• WORK REQUEST
Counting the line with "for LDEXP64. -/" as the last one, copy out the lines of the data exactly from the first onward.

++++ RECORDS PROVIDED ++++

/-- The steps of R120 without the test `k = 0`. -/
theorem ldexp32Steps_eq_ite (x : Word32) (k : Word32) :
    ldexp32Steps x k =
      if isZero32 x then x
      else if newExp (exp32 x) k < 0 ∨ newExp (exp32 x) k > 255 then
        pack32 (sign32 x) 0xFF#8 0#23
      else pack32 (sign32 x) (BitVec.ofInt 8 (newExp (exp32 x) k)) (fracField32 x) := by
  refine ite_noOp_eq (by exact_mod_cast Nat.le_of_lt_succ (exp32_lt x)) fun hself => ?_
  rw [hself, exp32, ofInt_toNat, pack32_of_fields]

theorem class32_infinity (s : BitVec 1) : class32 (pack32 s 0xFF#8 0#23) = .inf := by
  rw [class32, exp32, frac32, expField32_pack32, fracField32_pack32]
  rfl

/-- R83 for the steps of LDEXP32, by the same three cases as for LDEXP64. -/
theorem class32_ldexp32Steps_eq_nan_iff (x : Word32) (k : Word32) :
    class32 (ldexp32Steps x k) = .nan ↔ (exp32 x : Int) + k.toInt = 255 ∧ frac32 x ≠ 0 := by
  change _ ↔ newExp (exp32 x) k = 255 ∧ _
  rw [ldexp32Steps_eq_ite]
  split_ifs with hz hout
  · have hzero : class32 x = .zero := (isZero32_iff_class32_zero x).mp hz
    obtain ⟨-, hfrac⟩ := classOf_eq_zero.mp hzero
    exact iff_of_false (hzero.trans_ne nofun) fun ⟨_, hne⟩ => hne hfrac
  · exact iff_of_false ((class32_infinity _).trans_ne nofun) (by omega)
  · rw [class32, exp32, frac32, expField32_pack32, fracField32_pack32]
    exact classOf_ofInt_eq_nan_iff (by decide) (by omega) (by omega)

/-! ## The one way to a NaN pattern -/

/-- What holds of the data of the steps holds of the outputs for an in-domain operand. -/
theorem exec_outputs_of_steps {i : Instr} {s : State} {p : OodData} {ood : Bool}
    {steps free : Word64 × Word32} {P : Word64 → Prop}
    (hresult : resultOf s.cfg i = drive p ood steps free) (hood : ood = false) (h : P steps.1) :
    ∃ t r, exec i s = .next t ∧ t.entered = some ⟨true, r⟩ ∧ P r.y := by
  obtain ⟨t, ht, hentered⟩ := exec_entered i s
  rw [hresult, hood, drive_of_inDomain] at hentered
  exact ⟨t, _, ht, hentered, h⟩

/-- Settles O34: the outputs for an in-domain operand are the data of the steps. -/
theorem nanOnlyFromExponentOverflow : Obligations.NanOnlyFromExponentOverflow := by
  refine ⟨fun x k s hdom => ⟨?_, ?_⟩, fun x k s hb hdom => ⟨?_, ?_⟩⟩
  · exact exec_outputs_of_steps (P := fun y => class64 y ≠ .nan) rfl hdom
      (class64_frexp64Steps_ne_nan x)
  · exact exec_outputs_of_steps (P := fun y => class64 y = .nan ↔ _) rfl hdom
      (class64_ldexp64Steps_eq_nan_iff x k)
  · exact exec_outputs_of_steps (P := fun y => class32 (low32 y) ≠ .nan)
      (frexp32Result_of_hasBinary32 hb _) hdom (class32_frexp32Steps_ne_nan (low32 x))
  · refine exec_outputs_of_steps (P := fun y => class32 (low32 y) = .nan ↔ _)
      (ldexp32Result_of_hasBinary32 hb _ _) hdom ?_
    rw [low32_onPort32]
    exact class32_ldexp32Steps_eq_nan_iff (low32 x) k

end Sys2Proof.Machine
end

section
/-! The outputs of LDEXP64 case by case, and the value it gives a NORMAL operand
(40_binary_formats.md R71, R72, R78; 42_recompose.md R110 to R119, R126, R129). -/

namespace Sys2Proof.Machine

/-! ## What Recompose drives -/

theorem ldexp64Result_e (c : Config) (x : Word64) (k : Word32) :
    (ldexp64Result c x k).e = 0#32 := drive_e_of_eq rfl rfl

/-- The ILLEGAL result of a build without binary32 has `e = 0` as well. -/
theorem ldexp32Result_e (c : Config) (x k : Word32) : (ldexp32Result c x k).e = 0#32 := by
  cases hb : c.hasBinary32 with
  | true =>
    rw [ldexp32Result_of_hasBinary32 hb]
    exact drive_e_of_eq rfl rfl
  | false =>
    rw [ldexp32Result_of_not_hasBinary32 hb]
    rfl

/-- Settles O29: the steps, the free data and the ILLEGAL result all have `e = 0`. -/
theorem recomposeDrivesZeroExponent : Obligations.RecomposeDrivesZeroExponent := by
  intro x k s
  obtain ⟨t, ht, hentered⟩ := exec_entered (.ldexp64 x k) s
  obtain ⟨t', ht', hentered'⟩ := exec_entered (.ldexp32 x k) s
  exact ⟨⟨t, _, ht, hentered, ldexp64Result_e _ _ _⟩,
    ⟨t', _, ht', hentered', ldexp32Result_e _ _ _⟩⟩

/-- The steps of R110 in the bits of the operand. -/
theorem ldexp64Steps_eq_bits (x : Word64) (k : Word32) :
    ldexp64Steps x k =
      if x.extractLsb' 0 63 = 0#63 ∨ k.toInt = 0 then x
      else if ((x.extractLsb' 52 11).toNat : Int) + k.toInt < 0 ∨
          ((x.extractLsb' 52 11).toNat : Int) + k.toInt > 2047 then
        x.extractLsb' 63 1 ++ 0x7FF#11 ++ 0#52
      else x.extractLsb' 63 1 ++
        BitVec.ofInt 11 (((x.extractLsb' 52 11).toNat : Int) + k.toInt) ++
        x.extractLsb' 0 52 := by
  have noOp : (isZero64 x || k == 0#32) = true ↔ x.extractLsb' 0 63 = 0#63 ∨ k.toInt = 0 := by
    rw [Bool.or_eq_true, isZero64_iff, beq_iff_eq, eq_zero_iff_toInt_eq_zero]
  simp only [ldexp64Steps, noOp]
  rfl

/-- Settles O17: `drive` reports the domain, and for an in-domain operand or in a `LITERAL` build it
gives the word of the steps of R110. -/
theorem ldexp64Result_outputs : Obligations.Ldexp64Result := by
  intro x k s
  obtain ⟨t, ht, hentered⟩ := exec_entered (.ldexp64 x k) s
  have hdom : (ldexp64Result s.cfg x k).domErr = domErr64 x := drive_domErr _ _ _ _
  refine ⟨t, _, ht, hentered, drive_illOp _ _ _ _, ldexp64Result_e _ _ _, ?_, fun hsteps => ?_⟩
  · rw [resultOf, hdom]
    exact isOod_eq_true_iff _
  · rw [resultOf, hdom] at hsteps
    rw [resultOf, ldexp64Result, drive_eq_steps hsteps, ldexp64Steps_eq_bits]

/-! ## The steps, case by case -/

/-- R111: a zero operand, or `k = 0`. -/
theorem ldexp64Steps_of_noOp {x : Word64} {k : Word32} (h : isZero64 x = true ∨ k = 0#32) :
    ldexp64Steps x k = x :=
  if_pos (by rwa [Bool.or_eq_true, beq_iff_eq])

section NonZero

variable {x : Word64} {k : Word32} (hx : class64 x ≠ .zero)
include hx

/-- R115: a sum out of range gives signed infinity. -/
theorem ldexp64Steps_of_outOfRange
    (hout : (exp64 x : Int) + k.toInt < 0 ∨ (exp64 x : Int) + k.toInt > 2047) :
    ldexp64Steps x k = pack64 (sign64 x) 0x7FF#11 0#52 := by
  rw [ldexp64Steps_eq_ite, isZero64_eq_false_of_class64_ne_zero hx, if_neg nofun]
  exact if_pos hout

section InRange

variable (hlow : 0 ≤ (exp64 x : Int) + k.toInt) (hhigh : (exp64 x : Int) + k.toInt ≤ 2047)
include hlow hhigh

/-- R116: a sum in range becomes the exponent field. -/
theorem ldexp64Steps_of_inRange :
    ldexp64Steps x k =
      pack64 (sign64 x) (BitVec.ofInt 11 ((exp64 x : Int) + k.toInt)) (fracField64 x) := by
  rw [ldexp64Steps_eq_ite, isZero64_eq_false_of_class64_ne_zero hx, if_neg nofun]
  exact if_neg (not_or.mpr ⟨hlow.not_gt, hhigh.not_gt⟩)

theorem sign64_ldexp64Steps : sign64 (ldexp64Steps x k) = sign64 x := by
  rw [ldexp64Steps_of_inRange hx hlow hhigh, sign64_pack64]

/-- The exponent field holds the sum exactly. -/
theorem exp64_ldexp64Steps : (exp64 (ldexp64Steps x k) : Int) = exp64 x + k.toInt := by
  rw [ldexp64Steps_of_inRange hx hlow hhigh, exp64, expField64_pack64,
    toNat_ofInt_of_nonneg hlow (by omega)]

theorem fracField64_ldexp64Steps : fracField64 (ldexp64Steps x k) = fracField64 x := by
  rw [ldexp64Steps_of_inRange hx hlow hhigh, fracField64_pack64]

theorem frac64_ldexp64Steps : frac64 (ldexp64Steps x k) = frac64 x := by
  rw [frac64, fracField64_ldexp64Steps hx hlow hhigh, frac64]

end InRange

/-- R119: a sum between 1 and 2046 is the exponent of a NORMAL pattern. -/
theorem class64_ldexp64Steps_eq_normal (hlow : 1 ≤ (exp64 x : Int) + k.toInt)
    (hhigh : (exp64 x : Int) + k.toInt ≤ 2046) : class64 (ldexp64Steps x k) = .normal := by
  have hexp := exp64_ldexp64Steps (k := k) hx (by omega) (by omega)
  exact (class64_eq_normal_iff _).mpr (by omega)

/-- R117: the sum 2047. -/
theorem ldexp64Steps_of_sum_eq_2047 (hsum : (exp64 x : Int) + k.toInt = 2047) :
    ldexp64Steps x k = pack64 (sign64 x) 0x7FF#11 (fracField64 x) := by
  rw [ldexp64Steps_of_inRange hx (by omega) (by omega), hsum]
  rfl

/-- R118: the sum 0. -/
theorem ldexp64Steps_of_sum_eq_zero (hsum : (exp64 x : Int) + k.toInt = 0) :
    ldexp64Steps x k = pack64 (sign64 x) 0#11 (fracField64 x) := by
  rw [ldexp64Steps_of_inRange hx (by omega) (by omega), hsum]
  rfl

end NonZero

/-- Settles O18: for an in-domain operand the steps of R110 are driven, and they return `x`. -/
theorem ldexp64NoOpCases : Obligations.Ldexp64NoOpCases := fun x _ _ hdom hnoOp =>
  exec_outputs_of_steps (P := fun y => y = x) rfl hdom (ldexp64Steps_of_noOp hnoOp)

/-! ## A NORMAL operand -/

/-- A NORMAL operand is in the domain, so the data of the steps are driven. -/
theorem exec_ldexp64_of_normal {x : Word64} (h : class64 x = .normal) (k : Word32) (s : State) :
    ∃ t, exec (.ldexp64 x k) s = .next t ∧
      t.entered = some ⟨true, ⟨ldexp64Steps x k, 0#32, false, false⟩⟩ := by
  obtain ⟨t, ht, hentered⟩ := exec_entered (.ldexp64 x k) s
  rw [resultOf, ldexp64Result_of_inDomain s.cfg (domErr64_of_normal h)] at hentered
  exact ⟨t, ht, hentered⟩

/-- Settles O19: the infinity of R115 has the sign bit of `x`. -/
theorem ldexp64SaturatesOnBothSides : Obligations.Ldexp64SaturatesOnBothSides := by
  intro x k s hnormal hout
  obtain ⟨t, ht, hentered⟩ := exec_ldexp64_of_normal hnormal k s
  rw [ldexp64Steps_of_outOfRange (hnormal.trans_ne nofun) hout, pack64_sign64_eq_ite] at hentered
  refine ⟨t, _, ht, hentered, fun hpos => ?_, fun hneg => ?_⟩
  · rw [hpos]
    rfl
  · rw [hneg]
    rfl

/-- Settles O20: packing puts the sum above the fraction and below the sign of `x`. -/
theorem ldexp64ReplacesOnlyTheExponent : Obligations.Ldexp64ReplacesOnlyTheExponent := by
  intro x k s hnormal hlow hhigh
  obtain ⟨t, ht, hentered⟩ := exec_ldexp64_of_normal hnormal k s
  have hx : class64 x ≠ .zero := hnormal.trans_ne nofun
  refine ⟨t, _, ht, hentered, ldexp64Steps_of_inRange hx hlow hhigh,
    exp64_ldexp64Steps hx hlow hhigh, ?_, fracField64_ldexp64Steps hx hlow hhigh⟩
  rw [getLsbD_63_eq_sign64, sign64_ldexp64Steps hx hlow hhigh, getLsbD_63_eq_sign64]

/-- Settles O21: the all-ones exponent field above the fraction of `x` is INF or NAN by that
fraction, and the operand was in the domain. -/
theorem ldexp64ExponentLandsOn2047 : Obligations.Ldexp64ExponentLandsOn2047 := by
  intro x k s hnormal hsum
  obtain ⟨t, ht, hentered⟩ := exec_ldexp64_of_normal hnormal k s
  have hpattern := ldexp64Steps_of_sum_eq_2047 (hnormal.trans_ne nofun) hsum
  refine ⟨t, _, ht, hentered, rfl, hpattern, fun hfrac => ?_, fun hfrac => ?_⟩
  · have hfield : fracField64 x = 0#52 := BitVec.eq_of_toNat_eq hfrac
    rw [hpattern, hfield]
    exact ⟨rfl, class64_infinity _⟩
  · exact (class64_ldexp64Steps_eq_nan_iff x k).mpr ⟨hsum, hfrac⟩

/-! ## The value of the result -/

theorem signFactor_eq_neg_one_pow (s : BitVec 1) : signFactor s = (-1) ^ s.toNat := by
  obtain rfl | rfl := BitVec.eq_zero_or_eq_one s <;> simp [signFactor]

++++

• REPLY
/-- The steps of R120 without the test `k = 0`. -/
theorem ldexp32Steps_eq_ite (x : Word32) (k : Word32) :
    ldexp32Steps x k =
      if isZero32 x then x
      else if newExp (exp32 x) k < 0 ∨ newExp (exp32 x) k > 255 then
        pack32 (sign32 x) 0xFF#8 0#23
      else pack32 (sign32 x) (BitVec.ofInt 8 (newExp (exp32 x) k)) (fracField32 x) := by
  refine ite_noOp_eq (by exact_mod_cast Nat.le_of_lt_succ (exp32_lt x)) fun hself => ?_
  rw [hself, exp32, ofInt_toNat, pack32_of_fields]

theorem class32_infinity (s : BitVec 1) : class32 (pack32 s 0xFF#8 0#23) = .inf := by
  rw [class32, exp32, frac32, expField32_pack32, fracField32_pack32]
  rfl

/-- R83 for the steps of LDEXP32, by the same three cases as for LDEXP64. -/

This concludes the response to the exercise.